I moderated a "Security Metrics Exchange" peer-to-peer roundtable at RSA 2009. Here is the abstract:

"Many metrics sessions never actually get to metrics. In this p2p, we will discuss real-world metrics in use. To participate, you must bring your own "Top 5" metrics and be ready to discuss their value proposition and use cases. We will interactively evaluate the metrics and everyone will leave with the group's list of the most useful metrics in today's enteprise security environments."


So, the goal was a simple one, and it is clear that there is no overarching structure to the metrics, but I think it is useful to see what metrics were top-of-mind at the session. Here are the ones we came up with (and discussed) during the session:

% of Managers that Certify User Roles

Number of Password Resets

Cost per Password Reset

Number of Failed Logins

Number of Stale Accounts

Dead but Active Accounts

Login Spoof Attempts

Avg Time to Provision

Number of Privileged User Accounts

Number of VPN Connections per Week

User Account Growth Rate

% Systems Patched {OS; Platform use}

% Bandwidth Change

Number of Viruses

Avg Time to Recover

Avg Vulns per Host

Number of Applications

Number of Ports Open

Number of Servers

Number of Desktops

% of Systems with AV Installed {turned on; up-to-date}

Number of Exploitable Vulns

% of Security-related Defects

Avg Time to Find Vulns

Incidents per Month

I am not a fan of some of these metrics, but they are interesting nonetheless. I hope to find time to analyze them further in the future.


Is PCI Working?

I was just going down the path of looking for PCI numbers to follow up on my post about the Verizon DBIR Report and PCI Compliance, when, lo and behold, they come from the heavens (thanks, New School!). So, now we know that 362, 702, and 2634 Level 1, 2, and 3 merchants respectively. And essentially all of them are PCI certified.

In my previous post, I wrote:

So, for example, if 19 PCI-compliant companies were breached out of, say 2 million, then that is a pretty good effectiveness ratio. And if we compared it to 81 non-PCI companies out of, say 1 million, then it would be an interesting point in favor of PCI. Of course, since we are working hypotheticals here it is easy to imagine a scenario that is exactly the opposite here.


We don't have Level 4 Merchant numbers*, which some accounts I've read suggest number in the millions, but it seems unlikely to me that Verizon would be called into shops that small (this is a bigger assumption than I like, but there it is nonetheless). At least we can create a better example with the numbers. So, 17 of the 90 companies (19%) that Verizon worked at claimed to be PCI Compliant. Using the Level 1-3 numbers, that means 17 out of 3,700 PCI compliant companies were compromised, for a success rate of 99.54%.
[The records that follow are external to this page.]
/-- Descriptions of the age block. -/
def descsAge : List RegDesc := [
  ⟨0x3ff000400000, [(0x10, 96)], false, [⟨23, 16, .ro, .hub, 0x0, false⟩, ⟨15, 0, .ro, .hub, 0x0, false⟩]⟩,
  ⟨0x3ff000400008, [(0x10, 96)], false, [⟨23, 16, .ro, .powerOn, 0xb4, false⟩, ⟨15, 0, .ro, .powerOn, 0x64, false⟩]⟩,
  ⟨0x3ff000401000, [], false, [⟨31, 31, .ro, .hub, 0x0, false⟩, ⟨30, 30, .ro, .hub, 0x0, false⟩, ⟨29, 29, .ro, .hub, 0x0, false⟩, ⟨15, 0, .ro, .hub, 0x0, false⟩]⟩,
  ⟨0x3ff000401008, [], false, [⟨31, 16, .ro, .hub, 0x0, false⟩, ⟨15, 0, .ro, .hub, 0x0, false⟩]⟩,
  ⟨0x3ff000401010, [], false, [⟨31, 0, .ro, .hub, 0x0, false⟩]⟩]

/-- Descriptions of the saf block. -/
def descsSaf : List RegDesc := [
  ⟨0x3ff000500000, [], false, [⟨31, 31, .ro, .powerOn, 0x0, false⟩, ⟨30, 30, .ro, .hub, 0x0, false⟩, ⟨29, 29, .ro, .module, 0x0, false⟩, ⟨28, 28, .ro, .tenancy, 0x0, false⟩, ⟨19, 16, .ro, .hub, 0x0, false⟩, ⟨15, 0, .ro, .hub, 0x0, false⟩]⟩,
  ⟨0x3ff000500008, [], false, [⟨31, 0, .ro, .module, 0x0, false⟩]⟩,
  ⟨0x3ff000500100, [], false, [⟨31, 31, .w1c, .hub, 0x0, false⟩, ⟨30, 30, .w1c, .hub, 0x0, false⟩, ⟨29, 29, .ro, .hub, 0x0, false⟩, ⟨27, 24, .ro, .hub, 0x0, false⟩, ⟨15, 8, .ro, .hub, 0x0, false⟩, ⟨7, 0, .ro, .hub, 0x0, false⟩]⟩,
  ⟨0x3ff000500108, [], true, [⟨63, 0, .ro, .hub, 0x0, false⟩]⟩,
  ⟨0x3ff000500200, [], false, [⟨5, 0, .rw, .hub, 0x32, false⟩]⟩,
  ⟨0x3ff000500300, [], false, [⟨31, 0, .rc, .hub, 0x0, false⟩]⟩,
  ⟨0x3ff000500308, [], false, [⟨31, 0, .rc, .hub, 0x0, false⟩]⟩,
  ⟨0x3ff000500310, [], false, [⟨31, 0, .rc, .hub, 0x0, false⟩]⟩,
  ⟨0x3ff000500318, [], false, [⟨31, 0, .rc, .hub, 0x0, false⟩]⟩,
  ⟨0x3ff000500320, [], false, [⟨31, 0, .rc, .hub, 0x0, false⟩]⟩,
  ⟨0x3ff000501000, [(0x8, 68)], false, [⟨31, 31, .ro, .hub, 0x0, false⟩, ⟨30, 30, .w1c, .hub, 0x0, false⟩, ⟨15, 0, .ro, .hub, 0x0, false⟩]⟩]

/-- Descriptions of the sec block (management only). -/
def descsSec : List RegDesc := [
  ⟨0x3ff000600000, [], false, [⟨31, 29, .ro, .kept, 0x1, true⟩, ⟨28, 26, .ro, .hub, 0x0, true⟩, ⟨25, 25, .ro, .hub, 0x0, true⟩, ⟨24, 24, .ro, .hub, 0x0, true⟩, ⟨23, 23, .ro, .module, 0x0, true⟩, ⟨22, 22, .ro, .hub, 0x0, true⟩, ⟨15, 0, .ro, .kept, 0x1ff, true⟩]⟩,
  ⟨0x3ff000600100, [], false, [⟨31, 31, .ro, .hub, 0x0, true⟩, ⟨30, 30, .ro, .powerOn, 0x0, true⟩, ⟨29, 27, .ro, .hub, 0x0, true⟩, ⟨23, 16, .ro, .powerOn, 0x0, true⟩]⟩,
  ⟨0x3ff000600108, [], false, [⟨31, 0, .ro, .kept, 0x0, true⟩]⟩,
  ⟨0x3ff000600200, [], false, [⟨31, 31, .ro, .module, 0x0, true⟩, ⟨30, 30, .ro, .module, 0x0, true⟩, ⟨23, 16, .ro, .powerOn, 0x0, true⟩, ⟨15, 8, .ro, .module, 0x0, true⟩, ⟨7, 0, .ro, .module, 0x0, true⟩]⟩,
  ⟨0x3ff000600300, [], true, [⟨63, 63, .ro, .hub, 0x0, true⟩, ⟨62, 62, .ro, .hub, 0x0, true⟩, ⟨61, 46, .ro, .hub, 0x0, true⟩, ⟨45, 21, .ro, .hub, 0x0, true⟩]⟩,
  ⟨0x3ff000600400, [], true, [⟨63, 0, .ro, .module, 0x0, true⟩]⟩]

/-- Descriptions of the reg block. -/
def descsReg : List RegDesc := [
  ⟨0x3ff000700000, [], true, [⟨63, 63, .ro, .hub, 0x0, false⟩, ⟨39, 36, .ro, .hub, 0x0, false⟩, ⟨35, 32, .ro, .hub, 0x0, false⟩, ⟨31, 16, .ro, .hub, 0x0, false⟩, ⟨15, 0, .ro, .hub, 0x0, false⟩]⟩,
  ⟨0x3ff000700010, [], false, [⟨23, 16, .rw, .hub, 0x1, false⟩, ⟨15, 8, .rw, .hub, 0x4, false⟩, ⟨7, 0, .rw, .hub, 0xc, false⟩]⟩,
  ⟨0x3ff000700018, [], false, [⟨15, 12, .rw, .hub, 0xc, false⟩, ⟨11, 8, .rw, .hub, 0x6, false⟩, ⟨7, 0, .rw, .hub, 0x4, false⟩]⟩,
  ⟨0x3ff000700020, [], false, [⟨31, 31, .w1c, .hub, 0x0, false⟩, ⟨30, 30, .w1c, .hub, 0x0, false⟩, ⟨29, 28, .ro, .hub, 0x0, false⟩, ⟨27, 24, .ro, .hub, 0x0, false⟩, ⟨15, 8, .ro, .hub, 0x0, false⟩]⟩,
  ⟨0x3ff000700028, [], true, [⟨63, 0, .ro, .hub, 0x0, false⟩]⟩,
  ⟨0x3ff000700030, [], false, [⟨31, 0, .rc, .hub, 0x0, false⟩]⟩,
  ⟨0x3ff000700038, [], false, [⟨31, 0, .rc, .hub, 0x0, false⟩]⟩,
  ⟨0x3ff000700100, [(0x40, 16)], true, [⟨47, 32, .rw, .hub, 0x40, false⟩, ⟨31, 16, .rw, .hub, 0x80, false⟩, ⟨15, 0, .rw, .hub, 0x80, false⟩]⟩,
  ⟨0x3ff000700108, [(0x40, 16)], false, [⟨7, 0, .rw, .hub, 0x10, false⟩]⟩,
  ⟨0x3ff000700110, [(0x40, 16)], false, [⟨6, 0, .rw, .hub, 0x40, false⟩]⟩,
  ⟨0x3ff000700118, [(0x40, 16)], false, [⟨9, 0, .rw, .hub, 0x3ff, false⟩]⟩,
  ⟨0x3ff000700120, [(0x40, 16)], false, [⟨31, 0, .rc, .hub, 0x0, false⟩]⟩,
  ⟨0x3ff000701000, [(0x4, 150)], false, [⟨3, 0, .rw, .hub, 0x0, false⟩]⟩,
  ⟨0x3ff000702000, [(0x100, 16), (0x40, 2), (0x8, 4)], true, [⟨63, 0, .rc, .hub, 0x0, false⟩]⟩]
We can now suggest that PCI is "working" if the success rate for non-PCI-compliant companies is lower than 99.54%. We don't really have a good way for determining a comparable population of companies in this group, but we can find the equivalent population size and infer from there. To have the same success rate, the 73 remaining cases must be part of a comparable group of about 16,000 non-pci-compliant companies.

Here is where it would help to have a better sense for the number of companies at various revenue levels, but I don't have quick access to them, so you have to decide for yourself whether the comparable population is greater than 16,000, in which case PCI is not working, or less than 16,000, in which case PCI may be working.  

Anyone want to offer an opinion?


* There are a lot of caveats here, but this is just a thought exercise anyway.